* EXERCISE DATA
-- ==== Sys2Proof/Tests/Slice0.lean ====
section
/-! SUPPORT. Our tests: what well-formedness refuses, the words of every instruction, single steps with
the results the spec's vector tables give (files 95 and 96), and a witness for every statement. -/

namespace Sys2Proof.Tests

open Sys2Proof.Machine Sys2Proof.Safety Sys2Proof.Claims

/-! ### Well-formedness refuses -/

theorem test_wf_absent_register : (Instr.addVv 16#5 1#5 2#5).wf = false := by decide
theorem test_wf_absent_index : (Instr.lwxV 1#5 2#5 31#5).wf = false := by decide
theorem test_wf_increment_is_base : (Instr.lwaiV 1#5 4#5 4#5).wf = false := by decide
theorem test_wf_store_increment_is_base : (Instr.sbaiV 1#5 0#5 0#5).wf = false := by decide
theorem test_wf_jalr_same : (Instr.jalr 7#5 7#5).wf = false := by decide
theorem test_wf_link_tests_31 :
    [Instr.bltzal 31#5 0#16, .bgezal 31#5 0#16, .bltzall 31#5 0#16, .bgezall 31#5 0#16].all
      (fun i => i.wf == false) = true := by decide
theorem test_wf_no_control_register :
    [3#5, 5#5, 6#5, 7#5, 9#5, 10#5, 11#5, 13#5, 31#5].all
      (fun cs => (Instr.cfvu 1#5 cs).wf == false && (Instr.ctvu 1#5 cs).wf == false) = true := by decide
theorem test_wf_accepts :
    [Instr.addVs 15#5 1#5 31#5, .lwaiV 1#5 4#5 9#5, .jalr 31#5 7#5, .cfvu 1#5 12#5, .bltzal 30#5 0#16].all
      Instr.wf = true := by decide

/-! ### Words written out from the encodings

Each word is written field by field as file 30 and the instruction's own rule print it, with a different
number in every operand field. -/

/-- The word decodes to the instruction, and the instruction's word is that one. -/
def isWord (p : Word × Instr) : Bool := decode p.1 == .instr p.2 && encode p.2 == p.1

theorem test_words_scalar_computation_a : ([
    (0b000000_10010_01001_00101_00000_100000#32, .add 5#5 18#5 9#5),
    (0b000000_10010_01001_00101_00000_100001#32, .addu 5#5 18#5 9#5),
    (0b000000_10010_01001_00101_00000_100010#32, .sub 5#5 18#5 9#5),
    (0b000000_10010_01001_00101_00000_100011#32, .subu 5#5 18#5 9#5),
    (0b000000_10010_01001_00101_00000_100100#32, .and 5#5 18#5 9#5),
    (0b000000_10010_01001_00101_00000_100101#32, .or 5#5 18#5 9#5),
    (0b000000_10010_01001_00101_00000_100110#32, .xor 5#5 18#5 9#5),
    (0b000000_10010_01001_00101_00000_100111#32, .nor 5#5 18#5 9#5),
    (0b000000_10010_01001_00101_00000_101010#32, .slt 5#5 18#5 9#5),
    (0b000000_10010_01001_00101_00000_101011#32, .sltu 5#5 18#5 9#5),
    (0b000000_00000_01001_00101_00011_000000#32, .sll 5#5 9#5 3#5),
    (0b000000_00000_01001_00101_00011_000010#32, .srl 5#5 9#5 3#5),
    (0b000000_00000_01001_00101_00011_000011#32, .sra 5#5 9#5 3#5),
    (0b000000_10010_01001_00101_00000_000100#32, .sllv 5#5 9#5 18#5),
    (0b000000_10010_01001_00101_00000_000110#32, .srlv 5#5 9#5 18#5),
    (0b000000_10010_01001_00101_00000_000111#32, .srav 5#5 9#5 18#5),
    (0b001000_10010_01001_1000111100000011#32, .addi 9#5 18#5 36611#16),
    (0b001001_10010_01001_1000111100000011#32, .addiu 9#5 18#5 36611#16),
    (0b001010_10010_01001_1000111100000011#32, .slti 9#5 18#5 36611#16),
    (0b001011_10010_01001_1000111100000011#32, .sltiu 9#5 18#5 36611#16),
    (0b001100_10010_01001_1000111100000011#32, .andi 9#5 18#5 36611#16),
    (0b001101_10010_01001_1000111100000011#32, .ori 9#5 18#5 36611#16),
    (0b001110_10010_01001_1000111100000011#32, .xori 9#5 18#5 36611#16),
    (0b001111_00000_01001_1000111100000011#32, .lui 9#5 36611#16)] :
    List (Word × Instr)).all isWord = true := by decide

theorem test_words_scalar_computation_b : ([
    (0b000000_10010_01001_00000_00000_011000#32, .mult 18#5 9#5),
    (0b000000_10010_01001_00000_00000_011001#32, .multu 18#5 9#5),
    (0b000000_10010_01001_00000_00000_011010#32, .div 18#5 9#5),
    (0b000000_10010_01001_00000_00000_011011#32, .divu 18#5 9#5),
    (0b000000_00000_00000_00101_00000_010000#32, .mfhi 5#5),
    (0b000000_10010_00000_00000_00000_010001#32, .mthi 18#5),
    (0b000000_00000_00000_00101_00000_010010#32, .mflo 5#5),
    (0b000000_10010_00000_00000_00000_010011#32, .mtlo 18#5)] :
    List (Word × Instr)).all isWord = true := by decide

theorem test_words_scalar_memory_control_a : ([
    (0b100000_11010_01001_1000111100000110#32, .lb 9#5 36614#16 26#5),
    (0b100100_11010_01001_1000111100000110#32, .lbu 9#5 36614#16 26#5),
    (0b100001_11010_01001_1000111100000110#32, .lh 9#5 36614#16 26#5),
    (0b100101_11010_01001_1000111100000110#32, .lhu 9#5 36614#16 26#5),
    (0b100011_11010_01001_1000111100000110#32, .lw 9#5 36614#16 26#5),
    (0b100010_11010_01001_1000111100000110#32, .lwl 9#5 36614#16 26#5),
    (0b100110_11010_01001_1000111100000110#32, .lwr 9#5 36614#16 26#5),
    (0b101000_11010_01001_1000111100000110#32, .sb 9#5 36614#16 26#5),
    (0b101001_11010_01001_1000111100000110#32, .sh 9#5 36614#16 26#5),
    (0b101011_11010_01001_1000111100000110#32, .sw 9#5 36614#16 26#5),
    (0b101010_11010_01001_1000111100000110#32, .swl 9#5 36614#16 26#5),
    (0b101110_11010_01001_1000111100000110#32, .swr 9#5 36614#16 26#5),
    (0b110000_11010_01001_1000111100000110#32, .ll 9#5 36614#16 26#5),
    (0b111000_11010_01001_1000111100000110#32, .sc 9#5 36614#16 26#5),
    (0b000000_00000_00000_00000_00000_001111#32, .sync),
    (0b000010_10001101000101011001110001#32, .j 36984433#26),
    (0b000011_10001101000101011001110001#32, .jal 36984433#26),
    (0b000000_10010_00000_00000_00000_001000#32, .jr 18#5),
    (0b000000_10010_00000_00101_00000_001001#32, .jalr 5#5 18#5),
    (0b000100_10010_01001_1000111100000110#32, .beq 18#5 9#5 36614#16),
    (0b000101_10010_01001_1000111100000110#32, .bne 18#5 9#5 36614#16),
    (0b000110_10010_00000_1000111100000110#32, .blez 18#5 36614#16),
    (0b000111_10010_00000_1000111100000110#32, .bgtz 18#5 36614#16),
    (0b000001_10010_00000_1000111100000110#32, .bltz 18#5 36614#16)] :
    List (Word × Instr)).all isWord = true := by decide

theorem test_words_scalar_memory_control_b : ([
    (0b000001_10010_00001_1000111100000110#32, .bgez 18#5 36614#16),
    (0b000001_10010_10000_1000111100000110#32, .bltzal 18#5 36614#16),
    (0b000001_10010_10001_1000111100000110#32, .bgezal 18#5 36614#16),
    (0b010100_10010_01001_1000111100000110#32, .beql 18#5 9#5 36614#16),
    (0b010101_10010_01001_1000111100000110#32, .bnel 18#5 9#5 36614#16),
    (0b010110_10010_00000_1000111100000110#32, .blezl 18#5 36614#16),
    (0b010111_10010_00000_1000111100000110#32, .bgtzl 18#5 36614#16),
    (0b000001_10010_00010_1000111100000110#32, .bltzl 18#5 36614#16),
    (0b000001_10010_00011_1000111100000110#32, .bgezl 18#5 36614#16),
    (0b000001_10010_10010_1000111100000110#32, .bltzall 18#5 36614#16),
    (0b000001_10010_10011_1000111100000110#32, .bgezall 18#5 36614#16),
    (0b000000_10010_01001_1010010110_110000#32, .tge 18#5 9#5 662#10),
    (0b000000_10010_01001_1010010110_110001#32, .tgeu 18#5 9#5 662#10),
    (0b000000_10010_01001_1010010110_110010#32, .tlt 18#5 9#5 662#10),
    (0b000000_10010_01001_1010010110_110011#32, .tltu 18#5 9#5 662#10),
    (0b000000_10010_01001_1010010110_110100#32, .teq 18#5 9#5 662#10),
    (0b000000_10010_01001_1010010110_110110#32, .tne 18#5 9#5 662#10),
    (0b000001_10010_01000_1000111100000011#32, .tgei 18#5 36611#16),
    (0b000001_10010_01001_1000111100000011#32, .tgeiu 18#5 36611#16),
    (0b000001_10010_01010_1000111100000011#32, .tlti 18#5 36611#16),
    (0b000001_10010_01011_1000111100000011#32, .tltiu 18#5 36611#16),
    (0b000001_10010_01100_1000111100000011#32, .teqi 18#5 36611#16),
    (0b000001_10010_01110_1000111100000011#32, .tnei 18#5 36611#16),
    (0b000000_10100101100011101001_001100#32, .syscall 678121#20)] :
    List (Word × Instr)).all isWord = true := by decide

* WORK TO COMPLETE
Retype, exactly and in full, the lines above from the one containing "(0b101000_11010_01001_1000111100000110#32, .sb 9#5" through the one containing "(0b000110_10010_00000_1000111100000110#32, .blez 18#5".

* EXERCISE RESPONSE
    (0b101000_11010_01001_1000111100000110#32, .sb 9#5 36614#16 26#5),
    (0b101001_11010_01001_1000111100000110#32, .sh 9#5 36614#16 26#5),
    (0b101011_11010_01001_1000111100000110#32, .sw 9#5 36614#16 26#5),
    (0b101010_11010_01001_1000111100000110#32, .swl 9#5 36614#16 26#5),
    (0b101110_11010_01001_1000111100000110#32, .swr 9#5 36614#16 26#5),
    (0b110000_11010_01001_1000111100000110#32, .ll 9#5 36614#16 26#5),
    (0b111000_11010_01001_1000111100000110#32, .sc 9#5 36614#16 26#5),
    (0b000000_00000_00000_00000_00000_001111#32, .sync),
    (0b000010_10001101000101011001110001#32, .j 36984433#26),
    (0b000011_10001101000101011001110001#32, .jal 36984433#26),
    (0b000000_10010_00000_00000_00000_001000#32, .jr 18#5),
    (0b000000_10010_00000_00101_00000_001001#32, .jalr 5#5 18#5),
    (0b000100_10010_01001_1000111100000110#32, .beq 18#5 9#5 36614#16),
    (0b000101_10010_01001_1000111100000110#32, .bne 18#5 9#5 36614#16),
    (0b000110_10010_00000_1000111100000110#32, .blez 18#5 36614#16),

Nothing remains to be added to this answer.